Mitigating the epidemic of type I error: ecology and evolution can learn from other disciplines

Timothy H. Parker ¹^*

Shinichi Nakagawa ²

1. Biology Department, Whitman College Walla Walla, WA, USA
2. National Centre for Growth and Development, Department of Zoology, University of Otago Dunedin, New Zealand

Article metrics

View details

Citations

7,3k

Views

1,7k

Downloads

Section

In probabilistic disciplines from psychology to cancer biology and behavioral ecology, a disturbing quantity of empirically derived understanding has been challenged and found wanting (Begley and Ellis, 2012; Carpenter, 2012; Parker, 2013). Recently, it was reported that 47 of 53 “landmark” cancer studies from the past decade could not be reproduced (Begley and Ellis, 2012). Ongoing attempts to replicate results in psychology (Carpenter, 2012) have found that substantial portions do not stand subsequent tests (Reproducibility Project: https://osf.io/ezcuj/). Although some well-publicized cases of data fabrication have plagued that field recently (Vogel, 2011), much of the lack of repeatability is expected to result from less nefarious forms of bias (Ioannidis, 2005). Closer to home, a recent meta-analysis of studies of plumage color in a European songbird has substantially clouded what had been hailed as a model for the understanding of plumage color and sexual selection (Parker, 2013). The crux of the problem is that the published literature, especially in highly probabilistic systems, suffers from inflated type I error (false positive) rates, and careful replication is too rare to reliably separate the robust results from those resulting from error (Ioannidis, 2005; Parker, 2013). Thus, many published results are incorrect, and these results are too rarely discredited. Concerns about problems of empirical error are receiving attention from prestigious journals (e.g., Nature; Nuzzo, 2014), and in the popular press (e.g., Lehrer, 2010; Anonymous, 2013) they have stimulated a discourse that may be eroding public confidence in science.

Strategies to reduce the problems of inflated error and infrequent replication are emerging in psychology, neuroscience, and medicine (Baker, 2012; Carpenter, 2012). High rates of type I error and low rates of replication may appear to result primarily from the decisions of individual researchers. These researchers are, however, responding to institutional incentive structures. For instance, funding bodies support novel projects to the exclusion of replications, and high impact journals also place a premium on novelty (Palmer, 2000; Kelly, 2006). As another example, most journals select articles based on study outcome rather than just soundness of hypothesis, predictions, and methods (Chambers, 2013).

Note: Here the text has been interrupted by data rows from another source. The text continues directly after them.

/-- Target words a and b of a producer, in fields j and k: nothing in an invalid target, no second without a first, and
each legal (R94). The field reported is that of the word at fault; a pair that shares an operand is reported at the
second (log 77). -/
def Image.pairBad (i : Image) (side : Option Side) (own : Bool) (j k : BitVec 4) (a b : W16) : Option (BitVec 4) :=
  if unusedTarget a || !i.targetOk side own (targetOf a) then some j
  else if unusedTarget b || !i.targetOk side own (targetOf b) || !(bit a 15 || !bit b 15) ||
      !targetsDisjoint (targetOf a) (targetOf b) then some k
  else none

/-- The boxes that a cross-side target crosses (R95): 0 NW, 1 NE, 2 SE, 3 SW. -/
def boxes : Side → Side → List Nat
  | .n, .e => [1] | .n, .s => [1, 2] | .n, .w => [0]
  | .e, .n => [1] | .e, .s => [2] | .e, .w => [2, 3]
  | .s, .n => [3, 0] | .s, .e => [2] | .s, .w => [3]
  | .w, .n => [0] | .w, .e => [0, 1] | .w, .s => [3]
  | _, _ => []

/-- The route key of a producer and a consumer's side, as F0 of an entry (R96). -/
def routeKey (from_ to_ : Side) (row : BitVec 2) (col : BitVec 4) (k : BitVec 3) : W16 :=
  (1 : BitVec 1) ++ (from_.code ++ (to_.code ++ (row ++ (col ++ (k ++ (0 : BitVec 2))))))

/-- The route entries of a box with a key, in a set of elements. -/
def routesIn (es : List (Nat × ElemState)) (box : Nat) (key : W16) : List ElemState :=
  es.filterMap fun e => if 0x800 + 64 * box ≤ e.1 && e.1 < 0x840 + 64 * box && e.2.field 0 == key then some e.2 else none

/-- The type in which a target's slot reads it (R464); none where any matches. -/
def Image.consumerTy (i : Image) : Target → Option Ty
  | .operand o sd row col k _ =>
    match decodeStep5 (i.elem (slotAddr sd row col k).toNat).fields with
    | .error _ => none
    | .ok c =>
      let fm := formOf c
      let rt := match o with | .l => fm.readL (slotOf c).ty | .r => fm.readR (slotOf c).ty | .p => .any
      match rt with | .ty t => some t | .any => none
  | _ => none

/-- One box's pair of types (R97, R98). `sat` has a meaning for e4m3 and e5m2 outputs alone, and is refused beside any
other (log 77, DESIGN CHOICE). -/
def boxOk (x : ElemState) : Bool :=
  match Ty.ofCode ((x.field 1).extractLsb' 12 4), Ty.ofCode ((x.field 1).extractLsb' 8 4) with
  | some a, some b =>
    if a == b then fld (x.field 1) 7 4 == 0 else Ty.converts a b && (!bit (x.field 1) 4 || b == .e4m3 || b == .e5m2)
  | _, _ => false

Thus, researchers often choose to report the most interesting subsets of results or pursue other forms of biased reporting rather than reporting the entire set of outcomes (John et al., 2012). Institutions also promote bias, and possibly even academic dishonesty, by basing professional evaluation and remuneration on number of publications and the stature of the journals in which they are published (Qiu, 2010; John et al., 2012). Thus, effective strategies will come from changes in the institutions that influence our research practices, such as professional societies (including journals) and funding agencies (Parker, 2013). It is precisely at this institutional level that psychology and medicine are tackling the challenge of reducing bias and increasing replication. Initiatives in these other disciplines are not necessarily templates directly transferable to ecology and evolution. Yet, such examples should serve to stimulate discussion and they clearly demonstrate that redesigning incentive structures is possible.

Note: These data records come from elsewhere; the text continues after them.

/-- Those of them at one level, whose right of access a fetch shows. -/
def Tile.waitersAt (t : Tile) (a : VA) (lvl : Bool) : List CtxId := (t.waiters a).filter fun c => (t.ctx c).cur.lvl == lvl

/-- The CFGLD at the head of the configuration queue, when it waits for this image. -/
def Tile.loadHead (t : Tile) (a : VA) : Option Op :=
  match t.configQ with
  | o :: _ => (match o.cmd with | .cfgld b => if b == a && !o.started && !o.stopped && !o.ending then some o else none | _ => none)
  | [] => none

/-- A CFGLD of the tile still waits for an image. -/
def Tile.loadWaits (t : Tile) (a : VA) : Bool :=
  t.configQ.any fun o => match o.cmd with | .cfgld b => b == a && !o.started && !o.ending | _ => false

/-- The fetch is over for an address that nothing waits for any more. -/
def Tile.endFetch (t : Tile) (a : VA) : Tile :=
  if (t.waiters a).isEmpty && !t.loadWaits a then { t with fetches := t.fetches.filter (· != a) } else t

/-- Elements of a plane that lie in the planes of given sides (R87). -/
def ElemState.onSides (a : Nat) (e : ElemState) (sides : BitVec 4) : Bool :=
  match looseElem (BitVec.ofNat 12 a) with
  | .ok el => (match el.side (e.field 0) with | some sd => bit sides (sideBit sd) | none => false)
  | .error _ => false

/-- A CFGWR word of a plane's record belongs to an element of given sides. -/
def CfgPlane.wordOn (p : CfgPlane) (w : W32) (sides : BitVec 4) : Bool :=
  let a := (cmdElem w).toNat
  (sget {} p.elems a).onSides a sides

/-- What a plane's record holds of given sides. -/
def CfgPlane.logOf (p : CfgPlane) (sides : BitVec 4) : List PlaneWrite :=
  p.log.filterMap fun w =>
    match w with
    | .image i sd => if sd &&& sides == 0 then none else some (.image i (sd &&& sides))
    | .word v => if p.wordOn v sides then some (.word v) else none

/-- The part of a plane on given sides, and a plane with those sides empty. -/
def CfgPlane.part (p : CfgPlane) (sides : BitVec 4) : CfgPlane :=
  { elems := p.elems.filter fun e => e.2.onSides e.1 sides, log := p.logOf sides }

def CfgPlane.clearSides (p : CfgPlane) (sides : BitVec 4) : CfgPlane :=
  { elems := p.elems.filter fun e => !e.2.onSides e.1 sides, log := p.logOf (~~~ sides) }

/-- A fetch that failed at a level: each context of that level that waits traps at its boundary, and a CFGLD stops at the
fault (R241, R243). -/
def Pack.fetchFault (p : Pack) (t : TileId) (lvl : Bool) (o : Option Op) (a va : VA) (e : XErr) : Pack :=
  let p1 := ((p.tile t).waitersAt a lvl).foldl (fun p c => p.refuseEntry t c e a va) p
  match o with
  | none => p1.modTile t (·.endFetch a)
  | some o =>
    (p1.defer t o.ctx e.cause e.sub va o.block (BitVec.ofNat 48 o.iter) (op := some o.id)).modTile t
      fun y => (y.modOp o.id fun z => { z with stopped := true }).endFetch a

/-- An image that arrived poisoned is not kept (R48, R316). -/
def Pack.fetchPoison (p : Pack) (t : TileId) (o : Option Op) (a : VA) (i : Image) : Pack :=
  let p1 := ((p.tile t).waiters a).foldl (fun p c => p.refuseEntry t c ⟨Cause.poison, 8⟩ a 0) p
  match o with
  | none => p1.modTile t (·.endFetch a)
  | some o =>
    (p1.defer t o.ctx Cause.poison 8 a o.block (BitVec.ofNat 48 o.iter)).modTile t fun y =>
      ({ y with shadow := y.shadow.clearSides (Header.sides i.hdr) }.modOp o.id
        fun z => { z with started := true, ending := true }).endFetch a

Reducing incomplete and biased reporting of results may be accomplished by encouraging or requiring registration of studies at their initiation (Schooler, 2011). Since 2000, the US government has provided a registry for clinical trials of medical interventions (ClinicalTrials.gov). Registration prior to initiation is a requirement of many funding agencies and medical journals, and thus has become “standard practice” (Huser and Cimino, 2013). Although results from approximately half of registered trials end up unpublished, about a third of the unpublished studies post some results in the registry (Ross et al., 2009). Further, the registry facilitates a more precise estimate of reporting bias, and provides contact information for researchers with unpublished work. Thus, the bias in available results has dropped along with our ignorance of this bias. These are highly desirable outcomes.

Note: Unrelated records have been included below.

-- ==== Sys2Proof/Machine/Float.lean ====
section
/-! DEFINITION. The floating-point instructions (R165-R170). -/

namespace Sys2Proof.Machine

/-! ### Shared operations -/

/-- Round a value into the slot's type, with the flags its operation raised. -/
def roundLane (f : Slot) (v : ValFl) : Nat × BitVec 5 :=
  let r := roundTo f.ty.fmt false (rndOf f) v.1
  (r.1, r.2 ||| v.2)

/-- A rounding instruction of two operands, and of one. -/
def calcFloat (fm : Form) (f : Slot) (s : State) (op : Val → Val → ValFl) : State :=
  calcFlags fm f s fun a b => roundLane f (op (f.ty.val a) (f.ty.val b))

def calcFloat1 (fm : Form) (f : Slot) (s : State) (op : Val → ValFl) : State :=
  calcFlags fm f s fun a _ => roundLane f (op (f.ty.val a))

/-- FMA and FNMA (R158, R167): the product exact, the sum rounded once into f32. -/
def fmaWord (f : Slot) (negate : Bool) (l r : W128) : W128 × BitVec 5 :=
  let vs := joinFlags ((packedInputs f.ty .f32 l r).map fun x =>
    let p := (f.ty.val x.1).mul (f.ty.val x.2.1)
    roundTo .f32 false (rndOf f) ((if negate then p.negate else p).add (rndOf f) (Fmt.f32.value x.2.2)))
  (wordOf .f32 vs.1, vs.2)

/-- RoundF32(a + b) of f32 patterns. -/
def addF32 (rm : Rnd) (a b : Val) : Nat × BitVec 5 := roundTo .f32 false rm (a.add rm b)

/-- Dot4 of R168. -/
def dot4 (rm : Rnd) (a b : List Val) : Nat × BitVec 5 :=
  let p := List.zipWith Val.mul a b
  let q (k : Nat) : Val := p.getD k (.fin false 0 0 false)
  let x := addF32 rm (q 0) (q 1)
  let y := addF32 rm (q 2) (q 3)
  let z := addF32 rm (Fmt.f32.value x.1) (Fmt.f32.value y.1)
  (z.1, x.2 ||| y.2 ||| z.2)

/-- The sign of a bit pattern cleared or inverted; NaNs become canonical (R169). -/
def signLane (t : Ty) (flip : Bool) (a : Nat) : Nat :=
  let m := a % t.fmt.signBit
  if (t.val a).isNan then t.fmt.nanCode
  else t.fmt.signed (flip && m == a) m

/-- The class bit of a value (R169). -/
def classBit (t : Ty) (a : Nat) : Nat :=
  match t.val a with
  | .nan s => if s then 8 else 9
  | .inf n => if n then 0 else 7
  | .fin n m _ _ =>
    if m == 0 then (if n then 3 else 4)
    else if m < 2 ^ t.fmt.frac then (if n then 2 else 5)
    else (if n then 1 else 6)

/-- FRND (R170). -/
def frndLane (f : Slot) (a : Nat) : Nat × BitVec 5 :=
  match f.ty.val a with
  | .nan s => (f.ty.fmt.nanCode, raiseIf s Fl.nv)
  | .inf _ => (a, 0)
  | .fin n m e st =>
    let r := roundInt (rndOf f) n m e st
    ((roundTo f.ty.fmt false .rne (.fin n r.1.natAbs 0 false)).1, raiseIf (r.2 && f.mode.getLsbD 0) Fl.nx)

/-- A value times a power of two. -/
def Val.scale (x : Val) (k : Int) : Val :=
  match x with
  | .fin n m e s => .fin n m (e + k) s
  | v => v

/-- A lane word of f32 results. -/
def f32Word (vs : List (Nat × BitVec 5)) : W128 × BitVec 5 :=
  let r := joinFlags vs
  (wordOf .f32 r.1, r.2)

/-! ### Meanings -/

/-- FADD (R165). -/
def execFadd (f : Slot) (s : State) : Host.Outcome State Fault Refusal :=
  .next (calcFloat (formOf (.fadd f)) f s fun a b => (a.add (rndOf f) b, 0))

/-- FSUB (R165). -/
def execFsub (f : Slot) (s : State) : Host.Outcome State Fault Refusal :=
  .next (calcFloat (formOf (.fsub f)) f s fun a b => (a.sub (rndOf f) b, 0))

/-- FMUL (R165). -/
def execFmul (f : Slot) (s : State) : Host.Outcome State Fault Refusal :=
  .next (calcFloat (formOf (.fmul f)) f s fun a b => (a.mul b, 0))

/-- FMA (R165, R167). -/
def execFma (f : Slot) (s : State) : Host.Outcome State Fault Refusal :=
  .next (calcWord (formOf (.fma f)) f s (fmaWord f false))

/-- FNMA (R165, R167). -/
def execFnma (f : Slot) (s : State) : Host.Outcome State Fault Refusal :=
  .next (calcWord (formOf (.fnma f)) f s (fmaWord f true))

/-- FDIV (R165, R166). -/
def execFdiv (f : Slot) (s : State) : Host.Outcome State Fault Refusal :=
  .next (calcFloat (formOf (.fdiv f)) f s Val.div)

/-- FSQRT (R165, R166). -/
def execFsqrt (f : Slot) (s : State) : Host.Outcome State Fault Refusal :=
  .next (calcFloat1 (formOf (.fsqrt f)) f s fun a => (a.sqrt, 0))

/-- FRCP (R165, R166). -/
def execFrcp (f : Slot) (s : State) : Host.Outcome State Fault Refusal :=
  .next (calcFloat1 (formOf (.frcp f)) f s Val.recip)

/-- FRSQ (R165, R166). -/
def execFrsq (f : Slot) (s : State) : Host.Outcome State Fault Refusal :=
  .next (calcFloat1 (formOf (.frsq f)) f s Val.rsqrt)

/-- FEXP2 (R165, R166). -/
def execFexp2 (f : Slot) (s : State) : Host.Outcome State Fault Refusal :=
  .next (calcFloat1 (formOf (.fexp2 f)) f s fun a => (a.exp2, 0))

/-- FLOG2 (R165, R166). -/
def execFlog2 (f : Slot) (s : State) : Host.Outcome State Fault Refusal :=
  .next (calcFloat1 (formOf (.flog2 f)) f s Val.log2)

/-- FMIN (R169). -/
def execFmin (f : Slot) (s : State) : Host.Outcome State Fault Refusal :=
  .next (calcFlags (formOf (.fmin f)) f s (fminmax f.ty.fmt false))

/-- FMAX (R169). -/
def execFmax (f : Slot) (s : State) : Host.Outcome State Fault Refusal :=
  .next (calcFlags (formOf (.fmax f)) f s (fminmax f.ty.fmt true))

/-- FABS (R169). -/
def execFabs (f : Slot) (s : State) : Host.Outcome State Fault Refusal :=
  .next (calcLanes (formOf (.fabs f)) f s fun a _ => signLane f.ty false a)

/-- FNEG (R169). -/
def execFneg (f : Slot) (s : State) : Host.Outcome State Fault Refusal :=
  .next (calcLanes (formOf (.fneg f)) f s fun a _ => signLane f.ty true a)

/-- FRND (R170). -/
def execFrnd (f : Slot) (s : State) : Host.Outcome State Fault Refusal :=
  .next (calcFlags (formOf (.frnd f)) f s fun a _ => frndLane f a)

/-- FSCALE (R170): R is i32 for f32, i16 otherwise. -/
def execFscale (f : Slot) (s : State) : Host.Outcome State Fault Refusal :=
  .next (calcFlags (formOf (.fscale f)) f s fun a b =>
    roundLane f ((f.ty.val a).scale (signedOf f.ty.laneWidth b), 0))

/-- FCLASS (R169). -/
def execFclass (f : Slot) (s : State) : Host.Outcome State Fault Refusal :=
  .next (calcWord (formOf (.fclass f)) f s fun l _ =>
    (ofLanes f.ty.laneWidth ((lanesOf f.ty l).map fun a => 2 ^ classBit f.ty a), 0))

/-- FDOT4 (R168). -/
def execFdot4 (f : Slot) (s : State) : Host.Outcome State Fault Refusal :=
  .next (calcWord (formOf (.fdot4 f)) f s fun l r =>
    let a := (lanesOf f.ty l).map f.ty.val
    let b := (lanesOf f.ty r).map f.ty.val
    if f.ty == .f32 then f32Word [dot4 (rndOf f) a b]
    else f32Word [dot4 (rndOf f) (a.take 4) (b.take 4), dot4 (rndOf f) (a.drop 4) (b.drop 4)])

/-- FREDS (R168): the lanes convert to f32 exactly, a tree of rounded sums, and one more with R. -/
def execFreds (f : Slot) (s : State) : Host.Outcome State Fault Refusal :=
  .next (calcWord (formOf (.freds f)) f s fun l r =>
    let xs := joinFlags ((lanesOf f.ty l).map (convertLane f.ty .f32 false .rne))
    let t := tree (fun a b => addF32 (rndOf f) (Fmt.f32.value a) (Fmt.f32.value b)) 3 xs.1
    let z := addF32 (rndOf f) (Fmt.f32.value t.1) (Fmt.f32.value (laneNat 32 r 0))
    let fl := if f.ty == .f32 then raiseIf ((lanesOf f.ty l).any fun a => (f.ty.val a).signals) Fl.nv else xs.2
    (wordOf .f32 [z.1], t.2 ||| z.2 ||| fl))

end Sys2Proof.Machine
end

A conceptually similar idea is the “registered report” initiated by the neuroscience journal Cortex in 2013 (Chambers, 2013). To publish in the registered report section of the journal, researchers submit a study plan for peer review and conditional acceptance prior to gathering data (http://www.elsevier.com/journals/cortex/0010-9452/guide-for-authors). This counteracts several forms of publication bias, including editors' preferences for statistically significant or novel outcomes, and the tendency of researchers to selectively report the more interesting facets of their results (Chambers, 2013). This option for publication remains rare, but if widely adopted it could serve as an important tool for reducing bias.

A prestigious journal in psychology has taken an alternate approach to reducing incomplete and biased reporting. Following the suggestions of Simmons et al. (2011) in their prominent paper on inflated false positive rates, Psychological Science, as of 2014, requires authors to confirm that they are reporting on their full data set, including “all independent variables or manipulations” and “all dependent variables or measures,” and “how sample size was determined.” This requirement rests on the assumption that many researchers who might otherwise be willing to report a biased subset of their results would not willingly make false statements, either because of the clear moral implication or because of the risk to one's career (Simmons et al., 2011). Although it is too early to determine success, employing such statements is a promising strategy for reducing reporting bias.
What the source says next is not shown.